Problem: Look below for the line containing "byteMode : t.byteMode = s.byteMode"; from there, print each line exactly up to and including the line containing "theorem mono (h", and stop.

Records from a collection:
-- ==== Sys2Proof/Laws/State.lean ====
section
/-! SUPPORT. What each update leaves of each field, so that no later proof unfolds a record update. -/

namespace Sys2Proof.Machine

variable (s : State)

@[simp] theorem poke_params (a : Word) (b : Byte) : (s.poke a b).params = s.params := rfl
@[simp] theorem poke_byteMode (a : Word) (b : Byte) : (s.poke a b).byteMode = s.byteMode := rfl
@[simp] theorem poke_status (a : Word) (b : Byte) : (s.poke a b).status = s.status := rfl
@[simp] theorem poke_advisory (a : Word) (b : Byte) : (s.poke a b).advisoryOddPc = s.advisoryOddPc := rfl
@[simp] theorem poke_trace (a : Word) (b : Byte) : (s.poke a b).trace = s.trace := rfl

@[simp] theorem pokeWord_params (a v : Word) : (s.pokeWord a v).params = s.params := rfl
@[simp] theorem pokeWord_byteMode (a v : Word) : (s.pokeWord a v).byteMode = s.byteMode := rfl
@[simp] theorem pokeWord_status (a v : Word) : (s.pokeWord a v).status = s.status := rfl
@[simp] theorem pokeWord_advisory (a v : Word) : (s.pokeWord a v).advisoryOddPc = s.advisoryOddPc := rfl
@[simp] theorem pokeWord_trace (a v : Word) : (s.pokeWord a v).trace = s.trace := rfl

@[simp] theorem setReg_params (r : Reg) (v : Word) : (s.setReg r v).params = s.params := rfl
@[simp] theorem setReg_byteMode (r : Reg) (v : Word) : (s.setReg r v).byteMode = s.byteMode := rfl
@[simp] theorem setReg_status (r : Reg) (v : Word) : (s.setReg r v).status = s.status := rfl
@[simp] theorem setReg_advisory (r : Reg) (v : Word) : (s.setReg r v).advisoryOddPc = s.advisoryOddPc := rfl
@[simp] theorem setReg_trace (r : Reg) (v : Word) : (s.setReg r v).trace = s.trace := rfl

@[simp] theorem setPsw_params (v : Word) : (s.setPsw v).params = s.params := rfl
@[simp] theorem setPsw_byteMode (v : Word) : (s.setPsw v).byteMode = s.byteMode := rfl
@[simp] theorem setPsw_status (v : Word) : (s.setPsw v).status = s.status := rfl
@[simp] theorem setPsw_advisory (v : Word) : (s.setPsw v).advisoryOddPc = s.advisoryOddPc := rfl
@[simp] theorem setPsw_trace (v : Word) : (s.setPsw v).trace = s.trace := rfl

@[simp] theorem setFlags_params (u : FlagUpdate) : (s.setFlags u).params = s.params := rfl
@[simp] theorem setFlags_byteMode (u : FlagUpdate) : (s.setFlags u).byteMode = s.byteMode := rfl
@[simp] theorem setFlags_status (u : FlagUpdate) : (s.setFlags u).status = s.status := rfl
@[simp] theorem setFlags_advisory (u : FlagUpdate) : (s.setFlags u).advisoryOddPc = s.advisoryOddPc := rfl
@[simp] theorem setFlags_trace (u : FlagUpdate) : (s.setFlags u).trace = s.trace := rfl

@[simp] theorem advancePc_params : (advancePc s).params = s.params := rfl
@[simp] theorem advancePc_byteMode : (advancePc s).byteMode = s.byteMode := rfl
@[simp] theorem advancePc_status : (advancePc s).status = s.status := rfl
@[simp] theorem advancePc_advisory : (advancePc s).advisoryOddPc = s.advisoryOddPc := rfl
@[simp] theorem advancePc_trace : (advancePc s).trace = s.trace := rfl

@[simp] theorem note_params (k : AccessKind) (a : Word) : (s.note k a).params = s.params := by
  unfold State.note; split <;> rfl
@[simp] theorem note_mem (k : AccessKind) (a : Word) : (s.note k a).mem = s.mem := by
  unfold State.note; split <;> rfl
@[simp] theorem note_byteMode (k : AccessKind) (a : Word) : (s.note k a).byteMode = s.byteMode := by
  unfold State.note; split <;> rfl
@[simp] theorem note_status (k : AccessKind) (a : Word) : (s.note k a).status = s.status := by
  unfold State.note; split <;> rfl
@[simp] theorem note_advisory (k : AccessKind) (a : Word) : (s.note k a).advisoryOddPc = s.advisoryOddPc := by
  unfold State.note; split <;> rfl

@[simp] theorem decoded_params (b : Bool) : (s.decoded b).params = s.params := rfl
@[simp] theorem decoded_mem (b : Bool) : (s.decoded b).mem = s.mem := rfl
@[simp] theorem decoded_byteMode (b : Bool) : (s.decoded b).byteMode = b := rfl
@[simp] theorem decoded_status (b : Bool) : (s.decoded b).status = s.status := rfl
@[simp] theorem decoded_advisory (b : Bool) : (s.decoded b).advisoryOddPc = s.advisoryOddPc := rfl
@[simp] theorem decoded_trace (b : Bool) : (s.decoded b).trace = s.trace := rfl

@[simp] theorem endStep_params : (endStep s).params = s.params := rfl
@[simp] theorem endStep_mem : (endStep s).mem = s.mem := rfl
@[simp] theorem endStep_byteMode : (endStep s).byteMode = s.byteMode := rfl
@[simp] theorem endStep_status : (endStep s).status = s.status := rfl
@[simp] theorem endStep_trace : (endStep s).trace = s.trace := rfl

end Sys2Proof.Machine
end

...

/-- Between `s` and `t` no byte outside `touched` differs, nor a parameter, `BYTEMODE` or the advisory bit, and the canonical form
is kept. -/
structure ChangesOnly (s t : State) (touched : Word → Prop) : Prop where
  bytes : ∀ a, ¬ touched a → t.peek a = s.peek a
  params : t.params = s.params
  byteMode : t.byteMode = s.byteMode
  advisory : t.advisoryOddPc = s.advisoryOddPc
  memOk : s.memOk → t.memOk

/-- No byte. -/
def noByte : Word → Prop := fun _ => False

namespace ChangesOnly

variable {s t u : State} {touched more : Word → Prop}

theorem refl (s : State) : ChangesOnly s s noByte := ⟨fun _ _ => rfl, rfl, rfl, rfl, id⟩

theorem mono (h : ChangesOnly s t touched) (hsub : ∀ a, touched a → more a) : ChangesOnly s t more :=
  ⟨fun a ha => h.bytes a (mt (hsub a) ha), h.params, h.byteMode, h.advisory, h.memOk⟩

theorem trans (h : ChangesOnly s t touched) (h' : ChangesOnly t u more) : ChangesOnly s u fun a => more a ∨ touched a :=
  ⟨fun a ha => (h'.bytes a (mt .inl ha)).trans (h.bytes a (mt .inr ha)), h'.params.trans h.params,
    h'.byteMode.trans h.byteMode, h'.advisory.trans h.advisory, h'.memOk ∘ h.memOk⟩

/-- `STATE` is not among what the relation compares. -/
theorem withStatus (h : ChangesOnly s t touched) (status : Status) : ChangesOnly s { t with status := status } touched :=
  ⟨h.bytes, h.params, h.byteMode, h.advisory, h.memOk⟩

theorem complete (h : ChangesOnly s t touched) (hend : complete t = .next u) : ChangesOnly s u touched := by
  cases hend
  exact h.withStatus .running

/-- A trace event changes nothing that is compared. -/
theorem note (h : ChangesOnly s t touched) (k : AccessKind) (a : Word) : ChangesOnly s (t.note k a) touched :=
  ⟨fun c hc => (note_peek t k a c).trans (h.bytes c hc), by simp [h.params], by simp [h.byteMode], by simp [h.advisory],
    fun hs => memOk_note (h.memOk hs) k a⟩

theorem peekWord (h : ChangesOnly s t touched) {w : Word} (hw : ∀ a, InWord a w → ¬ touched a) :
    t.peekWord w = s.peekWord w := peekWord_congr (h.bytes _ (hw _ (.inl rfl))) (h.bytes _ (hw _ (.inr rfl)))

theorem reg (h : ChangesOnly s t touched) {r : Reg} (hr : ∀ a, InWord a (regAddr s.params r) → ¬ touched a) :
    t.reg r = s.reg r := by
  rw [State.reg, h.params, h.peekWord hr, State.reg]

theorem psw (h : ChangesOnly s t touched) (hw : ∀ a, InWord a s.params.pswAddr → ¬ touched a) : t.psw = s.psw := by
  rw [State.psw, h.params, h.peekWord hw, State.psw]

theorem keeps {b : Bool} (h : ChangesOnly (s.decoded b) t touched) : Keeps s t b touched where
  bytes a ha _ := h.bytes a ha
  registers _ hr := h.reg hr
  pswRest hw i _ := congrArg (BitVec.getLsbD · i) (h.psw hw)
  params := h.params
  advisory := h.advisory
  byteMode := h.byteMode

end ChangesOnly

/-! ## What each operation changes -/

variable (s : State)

Response area:
  byteMode : t.byteMode = s.byteMode
  advisory : t.advisoryOddPc = s.advisoryOddPc
  memOk : s.memOk → t.memOk

/-- No byte. -/
def noByte : Word → Prop := fun _ => False

namespace ChangesOnly

variable {s t u : State} {touched more : Word → Prop}

theorem refl (s : State) : ChangesOnly s s noByte := ⟨fun _ _ => rfl, rfl, rfl, rfl, id⟩

theorem mono (h : ChangesOnly s t touched) (hsub : ∀ a, touched a → more a) : ChangesOnly s t more :=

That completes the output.